Digital Design
Digital design is concerned with the creation and optimization of user interfaces and experiences across digital platforms (apps, web sites, etc.). At its foundation, effective digital design balances aesthetic appeal with functional usability, ensuring that users can accomplish their goals efficiently while enjoying the interaction. Good design is invisible to the untrained eye because it just works. The design of a product sets the tone and communicates (subconsciously) values to the user.
Good Design
Feels natural - usable without thinking how. Respects the user: increases user agency; bad design extracts it.
- User controls their data
- Use common file formats (for export / storage)
- Information Hierarchy (pack UI elements together based on their semantics)
- Minimizes mouse movement / provide keyboard shortcuts for common inputs
- Iterative complexity (progressive disclosure of options)
- Minimize visual shift / movement (every moving pixel must add value)
- Use rows instead of boxes for items that have numerical values to compare
- Use hover highlight effects only for interactive components (links, buttons)
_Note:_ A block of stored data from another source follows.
-- ==== Sys2Proof/Word.lean ====
section
/-! DEFINITION. Word.lean: the word types of the Z8 and their plainest views (spec/00 R4, R5; spec/03 R51). -/

namespace Sys2Proof

/-- A byte of memory. -/
abbrev Byte := BitVec 8

/-- The width of one vector, scalar or accumulator register (Table 3-1). -/
abbrev Word := BitVec 32

/-- A register pair, an address, an instruction word (R51, R69). -/
abbrev DWord := BitVec 64

/-- A set of lanes of a wave: bit l stands for lane l. -/
abbrev Lanes := BitVec 32

/-- The 64-bit value of a pair: bits [31:0] in the first register (R51). -/
def pairOf (lo hi : Word) : DWord := hi ++ lo

/-- The register of a pair that holds bits [31:0]. -/
def loOf (x : DWord) : Word := x.setWidth 32

/-- The register of a pair that holds bits [63:32]. -/
def hiOf (x : DWord) : Word := (x >>> 32).setWidth 32

/-- The lanes 0 to 31 in ascending order. -/
def laneList : List Nat := List.range 32

/-- Whether lane `l` is in the set. -/
def hasLane (m : Lanes) (l : Nat) : Bool := m.getLsbD l

/-- The set of the lanes that satisfy `p`. -/
def lanesOf (p : Nat → Bool) : Lanes :=
  BitVec.ofNat 32 (laneList.foldl (fun n l => if p l then n + 2 ^ l else n) 0)

/-- The lanes of a set, ascending. -/
def lanesIn (m : Lanes) : List Nat := laneList.filter (hasLane m)

/-- The one-bit view of a Boolean. -/
def b2n (b : Bool) : Nat := if b then 1 else 0

end Sys2Proof
end

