-- ==== Sys2Proof/Syntax.lean ====
section
/-! DEFINITION. Syntax.lean: the instructions of the Z8 and the events of its units, one constructor of Instr per row of
spec/opcode_table.json. An instruction carries its guard and chain bit (Head, Table 3-5) and the fields of its format
(Tables 3-6 to 3-15); an event carries the unit it happens to, the choice the spec leaves open, or the input that an
outside party gives. -/

namespace Sys2Proof

/-! ### Instruction operands -/

/-- A guard: the thread performs the instruction when its predicate `p` differs from `neg` (R70). -/
structure Guard where
  neg : Bool
  p : BitVec 4
  deriving DecidableEq, Repr

/-- The common fields of Table 3-5 below OP: the guard, absent when GE = 0, and CH. -/
structure Head where
  guard : Option Guard
  chain : Bool
  deriving DecidableEq, Repr

/-- A lane pattern on source B (Table 3-8). -/
inductive Pat where
  | none | rotate | broadcast | butterfly | mirror | downShift
  deriving DecidableEq, Repr

/-- Source B of format A3 (BK, PP, PA; R72, R74). -/
inductive SrcB where
  | vec (r : BitVec 8) (pat : Pat) (amount : BitVec 5)
  | scal (r : BitVec 8)
  | imm (v : BitVec 8)
  deriving DecidableEq, Repr

/-- Rounding modes (Table 10-2). -/
inductive RM where
  | rne | rz | rdn | rup
  deriving DecidableEq, Repr

/-- Format A3 (Table 3-6). `ty` is read by the instruction's class (Table 3-7). -/
structure A3 where
  d : BitVec 8
  a : BitVec 8
  b : SrcB
  c : BitVec 8
  ty : BitVec 3
  rm : RM
  sat : Bool
  deriving DecidableEq, Repr

/-- Format A3 of `ltab` and `sltab`, whose RM, SA and PA hold the truth table (R129); `scalB` is BK = 01. -/
structure Tab3 where
  d : BitVec 8
  a : BitVec 8
  b : BitVec 8
  c : BitVec 8
  ty : BitVec 3
  scalB : Bool
  tab : BitVec 8
  deriving DecidableEq, Repr

/-- Format AI (Table 3-10). -/
structure AI where
  d : BitVec 8
  a : BitVec 8
  k : Bool
  imm : BitVec 32
  deriving DecidableEq, Repr

/-- Format M (Table 3-11). -/
structure MFmt where
  d : BitVec 8
  a : BitVec 8
  b : BitVec 8
  ak : Bool
  sc : BitVec 2
  wd : BitVec 3
  ht : BitVec 3
  off : BitVec 16
  deriving DecidableEq, Repr

/-- Format E (Table 3-12). -/
structure EFmt where
  x : BitVec 8
  a : BitVec 8
  b : BitVec 8
  c : BitVec 8
  eng : BitVec 17
  deriving DecidableEq, Repr

/-- Format C (Table 3-14). -/
structure CFmt where
  d : BitVec 8
  a : BitVec 8
  offp : BitVec 32
  deriving DecidableEq, Repr

/-- Format Y (Table 3-15). -/
structure YFmt where
  d : BitVec 8
  a : BitVec 8
  sysno : BitVec 16
  deriving DecidableEq, Repr

/-! ### Event operands -/

/-- Which barrier of a block (R372): the block barrier, or a counted one. -/
inductive BarName where
  | block
  | counted (id : Nat)
  deriving DecidableEq, Repr

/-- The storage in which an error is found: HBM or tier-2 memory, the L2, the core (Table 22-1). -/
inductive EccUnit where
  | memory | l2 | core
  deriving DecidableEq, Repr

/-- What the error-correcting code finds in the data an access reads (R493): an outside input. -/
inductive Ecc where
  | clean
  | corrected (u : EccUnit)
  | uncorrectable (u : EccUnit)
  deriving DecidableEq, Repr

/-- A line that the module reads for itself, by number, and what the code finds in it (R494). -/
structure LineRead where
  line : Nat
  ecc : Ecc
  deriving DecidableEq, Repr

/-- The units Table 22-3 fences. -/
inductive FenceUnit where
  | core | cluster | hbmStack | fabricPort
  deriving DecidableEq, Repr

/-- What precedes the payload of a host frame (R454): the EtherType and the 16 header bytes; for a message over a fabric port nothing
does. -/
structure HostHead where
  etherType : Nat
  header : List Byte
  deriving DecidableEq, Repr

/-- What the receiver finds about a protected frame of a session before its payload is used (R454, R455): the session, its header,
the counter, whether the GCM tag verifies (under the new keys when `newKeys`), and the first word of the payload of a session or service frame (R456, R458). -/
structure FrameHead where
  session : Nat
  head : HostHead
  counter : Nat
  tagOk : Bool
  newKeys : Bool
  word : DWord
  deriving DecidableEq, Repr

/-- HELLO as it arrives: its first word and its body (Table 19-6), `tail` being the three reserved bytes. -/
structure HelloMsg where
  head : HostHead
  word : DWord
  nonce : List Byte
  hostLo : Nat
  hostHi : Nat
  fwLo : Nat
  fwHi : Nat
  fabLo : Nat
  fabHi : Nat
  prio : BitVec 8
  tail : BitVec 24
  deriving DecidableEq, Repr

/-- KEY as it arrives: its first word and its body (Table 19-6), `tail` being the four reserved bytes. -/
structure KeyMsg where
  head : HostHead
  word : DWord
  session : Nat
  cipher : List Byte
  modulus : List Byte
  exponent : BitVec 32
  tail : BitVec 32
  signature : List Byte
  deriving DecidableEq, Repr

/-- What the signed configuration holds (R449): `peers` are the root key hashes of acceptable session peers. How its payload lays
these out is not given, so they are an input (notes/assumptions/6.md). -/
structure SignedConfig where
  mac : Nat
  etherType : Nat
  peers : List (List Byte)
  pfcMask : BitVec 8
  coreFence : Nat
  clusterFence : Nat
  stackFence : Nat
  portFence : Nat
  deriving DecidableEq, Repr

/-- A fabric packet (Table 22-10) with its data. -/
structure FabPacket where
  typ : Nat
  src : Nat
  dst : Nat
  path : Nat
  tag : Nat
  atop : Nat
  status : Nat
  addr : Nat
  data : List Byte
  deriving DecidableEq, Repr
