-- ==== Sys2Proof/Machine/Ops.lean ====
section
/-! DEFINITION. Machine/Ops.lean: the named operations over blocks, waves and registers, taking a trap and returning from it
(R474 to R480), reporting faults (R482, R483), ending blocks, grids and jobs (R28 to R31, R478, R485). -/

namespace Sys2Proof.Machine

/-- The outcome of an instruction or event. -/
abbrev Out := Host.Outcome State Fault Refusal

/-! ### Registers -/

/-- A register's content: what was written, else what the grant left there (R44, R50). -/
def RegFile.read (f : RegFile) (reg key : Nat) : Word :=
  match f.cells.get key with
  | some x => x
  | none => if f.clear.getD reg false then 0 else Config.freeWord f.seed key

def RegFile.write (f : RegFile) (key : Nat) (x : Word) : RegFile := { f with cells := f.cells.put key x }

/-- The key of vector register `r` of lane `l`; scalar register `r` has key `r` in its own file. -/
def vkey (r l : Nat) : Nat := 32 * r + l

/-- The key under which a scalar register stands in lists of pending destinations. -/
def skey (r : Nat) : Nat := 8192 + r

def RegFile.vec (f : RegFile) (r l : Nat) : Word := f.read r (vkey r l)
def RegFile.scal (f : RegFile) (r : Nat) : Word := f.read r r

/-! ### Lists of waves and threads -/

/-- The list with element `i` changed by `f`. -/
def updAt {α : Type} (xs : List α) (i : Nat) (f : α → α) : List α := xs.mapIdx (fun j x => if j = i then f x else x)

def Wave.thread (w : Wave) (l : Nat) : Option Thread := w.threads[l]?
def Wave.updThread (w : Wave) (l : Nat) (f : Thread → Thread) : Wave := { w with threads := updAt w.threads l f }
/-- The threads of the lanes `m` changed by `f`. -/
def Wave.updLanes (w : Wave) (m : Lanes) (f : Thread → Thread) : Wave :=
  { w with threads := w.threads.mapIdx (fun l t => if hasLane m l then f t else t) }
/-- The lanes whose threads satisfy `p`. -/
def Wave.lanesWith (w : Wave) (p : Thread → Bool) : Lanes :=
  lanesOf (fun l => match w.threads[l]? with | some t => p t | none => false)
def Wave.finished (w : Wave) : Bool := w.threads.all (fun t => t.st == .exited)

def Block.wave (b : Block) (w : Nat) : Option Wave := b.waves[w]?
def Block.updWave (b : Block) (w : Nat) (f : Wave → Wave) : Block := { b with waves := updAt b.waves w f }

def State.block (s : State) (b : Nat) : Option Block := s.blocks.get b
def State.wave (s : State) (b w : Nat) : Option Wave := (s.block b).bind (fun x => x.wave w)
def State.updBlock (s : State) (b : Nat) (f : Block → Block) : State := { s with blocks := s.blocks.upd b f }
def State.updWave (s : State) (b w : Nat) (f : Wave → Wave) : State := s.updBlock b (fun x => x.updWave w f)
def State.updGrid (s : State) (g : Nat) (f : Grid → Grid) : State := { s with grids := s.grids.upd g f }
def State.core (s : State) (c : Nat) : Core :=
  (s.cores.get c).getD
    { l1 := [], icache := [], locked := [], vTen := [], sTen := [], rowTen := [], accTen := [], queues := [[], [], [], []], shares := [],
      busyUntil := 0, lastServed := 15, fenced := false }
def State.updCore (s : State) (c : Nat) (f : Core → Core) : State := { s with cores := s.cores.put c (f (s.core c)) }

/-- The cluster of a core (R10). -/
def clusterOf (core : Nat) : Nat := core / 4

/-! ### Pending results (R58, R60) -/

def SfuOp.keys (o : SfuOp) : List Nat :=
  (List.range o.regs).flatMap (fun i => (lanesIn o.lanes).map (fun l => vkey (o.dst + i) l))

/-- The value an operation of the SFU or `xperm` writes at a key. -/
def SfuOp.valueAt (o : SfuOp) (key : Nat) : Option Word :=
  (o.vals.find? (fun e => e.1 = key % 32)).map (fun e => if key / 32 = o.dst then loOf e.2 else hiOf e.2)

/-- The registers that `n` bytes occupy (R79). -/
def regsFor (n : Nat) : Nat := if n ≤ 4 then 1 else n / 4

/-- The keys a request will write. -/
def Req.keys (r : Req) : List Nat :=
  match r.dst with
  | .vec d => r.accs.flatMap (fun a => (List.range (regsFor a.n)).map (fun i => vkey (d + i) a.lane))
  | .scal d => r.accs.flatMap (fun a => (List.range (regsFor a.n)).map (fun i => skey (d + i)))
  | .blk d lanes => (lanesIn lanes).flatMap (fun l => [vkey d l, vkey (d + 1) l])
  | .none => []
  | .window _ => []

/-- The results of the SFU and of `xperm` that a wave has yet to receive, by key. -/
def Wave.sfuPending (w : Wave) : List (Nat × Option Word) := w.sfu.flatMap (fun o => o.keys.map (fun k => (k, o.valueAt k)))

/-- What a read of a register yields: its content, or under R60, while a long-latency result whose value is fixed is pending
there, either that content or the result (notes/assumptions/8.md). -/
def readPending (pend : List (Nat × Option Word)) (seed key : Nat) (old : Word) : Word :=
  match (pend.find? (fun e => e.1 = key)).bind Prod.snd with
  | none => old
  | some v => if Config.freeBit seed key then old else v

/-- Commands of a wave whose destination another instruction wrote (R60). -/
def Block.clobberEngine (b : Block) (w : Nat) (ks : List Nat) : Block :=
  { b with
    accs := b.accs.map (fun a => { a with queue := a.queue.map (fun c => match c.kind with
      | .flg v r cl => if v = w then { c with kind := .flg v r (cl || ks.contains (skey r)) } else c
      | _ => c) }),
    collWaits := b.collWaits.map (fun c =>
      if c.wave = w then { c with clobbered := c.clobbered ++ ks.filter (fun k => k = skey c.dst) } else c) }

/-- Records that another instruction wrote keys that long-latency operations of the wave will write (R60). -/
def State.clobber (s : State) (b w : Nat) (ks : List Nat) : State :=
  let s := s.updBlock b (fun x => (x.clobberEngine w ks).updWave w (fun wv => { wv with sfu := wv.sfu.map (fun o =>
    { o with clobbered := o.clobbered ++ ks.filter (fun k => o.keys.contains k) }) }))
  { s with reqs := s.reqs.mapAll (fun _ r =>
      if r.blk = b && r.wave = w then { r with clobbered := r.clobbered ++ ks.filter (fun k => r.keys.contains k) } else r) }

/-! ### Register writes of an instruction -/

/-- One register or predicate written. -/
inductive Wr where
  | v (r lane : Nat) (x : Word)
  | s (r : Nat) (x : Word)
  | p (lane k : Nat) (b : Bool)
  deriving DecidableEq, Repr

/-- The predicates with predicate `k` set to `b`. -/
def setPred (ps : BitVec 16) (k : Nat) (b : Bool) : BitVec 16 :=
  if b then ps ||| (1#16 <<< k) else ps &&& ~~~(1#16 <<< k)

def Wave.wr (w : Wave) : Wr → Wave
  | .v r l x => { w with v := w.v.write (vkey r l) x }
  | .s r x => { w with s := w.s.write r x }
  | .p l k b => w.updThread l (fun t => { t with preds := setPred t.preds k b })

def Wr.keys : Wr → List Nat
  | .v r l _ => [vkey r l]
  | .s r _ => [skey r]
  | .p _ _ _ => []

/-- Performs the writes of an instruction, in order (R60 kept by `clobber`). -/
def State.commit (s : State) (b w : Nat) (ws : List Wr) : State :=
  (s.updWave b w (fun wv => ws.foldl Wave.wr wv)).clobber b w (ws.flatMap Wr.keys)

/-- A result in a single register or a pair (R51). -/
def wrV (wide : Bool) (r lane : Nat) (x : DWord) : List Wr :=
  if wide then [.v r lane (loOf x), .v (r + 1) lane (hiOf x)] else [.v r lane (loOf x)]
def wrS (wide : Bool) (r : Nat) (x : DWord) : List Wr :=
  if wide then [.s r (loOf x), .s (r + 1) (hiOf x)] else [.s r (loOf x)]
- Design languages / trends:
- Emotional Design: playful / rewards
- Cultural Differences: japanese love information dense UI
Bad Design
In order to produce good design, it is very helpful to just feel bad designs.
Dark UX:
- Locking up user data (in a server / custom storage format)
- Infinite scroll feeds (no ending - addictive for the user)
- Fake urgency (countdown timers, "only 2 left!")
- Requiring account creation before showing content
- Hiding the unsubscribe button (small text / many clicks)
- Forced app downloads to view mobile websites
Bad UI:
- Pop-ups (visual distractions)
- Deviating significantly from proven historical UI patterns
- Inconsistent navigation patterns between pages
- Overusage of animations (only move UI elements with a clear signal / purpose)
- Loading spinners that never end / indicate no progress
- Auto-playing videos with sound
- Confirmation dialogs for every minor action
- Non-descriptive error messages
- Disabling zoom on mobile
- Missing auto-focus of text input (seach bars etc.)
- Low contrast text (poor accessibility)
Impact
Digital interfaces are control surfaces: they don’t just enable actions, they shape which actions are likely to occur. Layout, defaults, friction and feedback loops guide attention and influence our behavior - often without the user’s conscious awareness.
Because of this, design is never neutral. Repeated interaction patterns become memetic: they train habits, normalize expectations and propagate values across products and cultures. An infinite feed normalizes consumption without closure; an opaque system teaches dependence; a reversible, inspectable UI teaches agency.
Bad design is therefore not just inconvenient - it is political. It encodes power asymmetries into everyday interactions by extracting our attention, data and autonomy. Good design does the opposite: it makes data control explicit and preserves optionality, to give the user the control they deserve.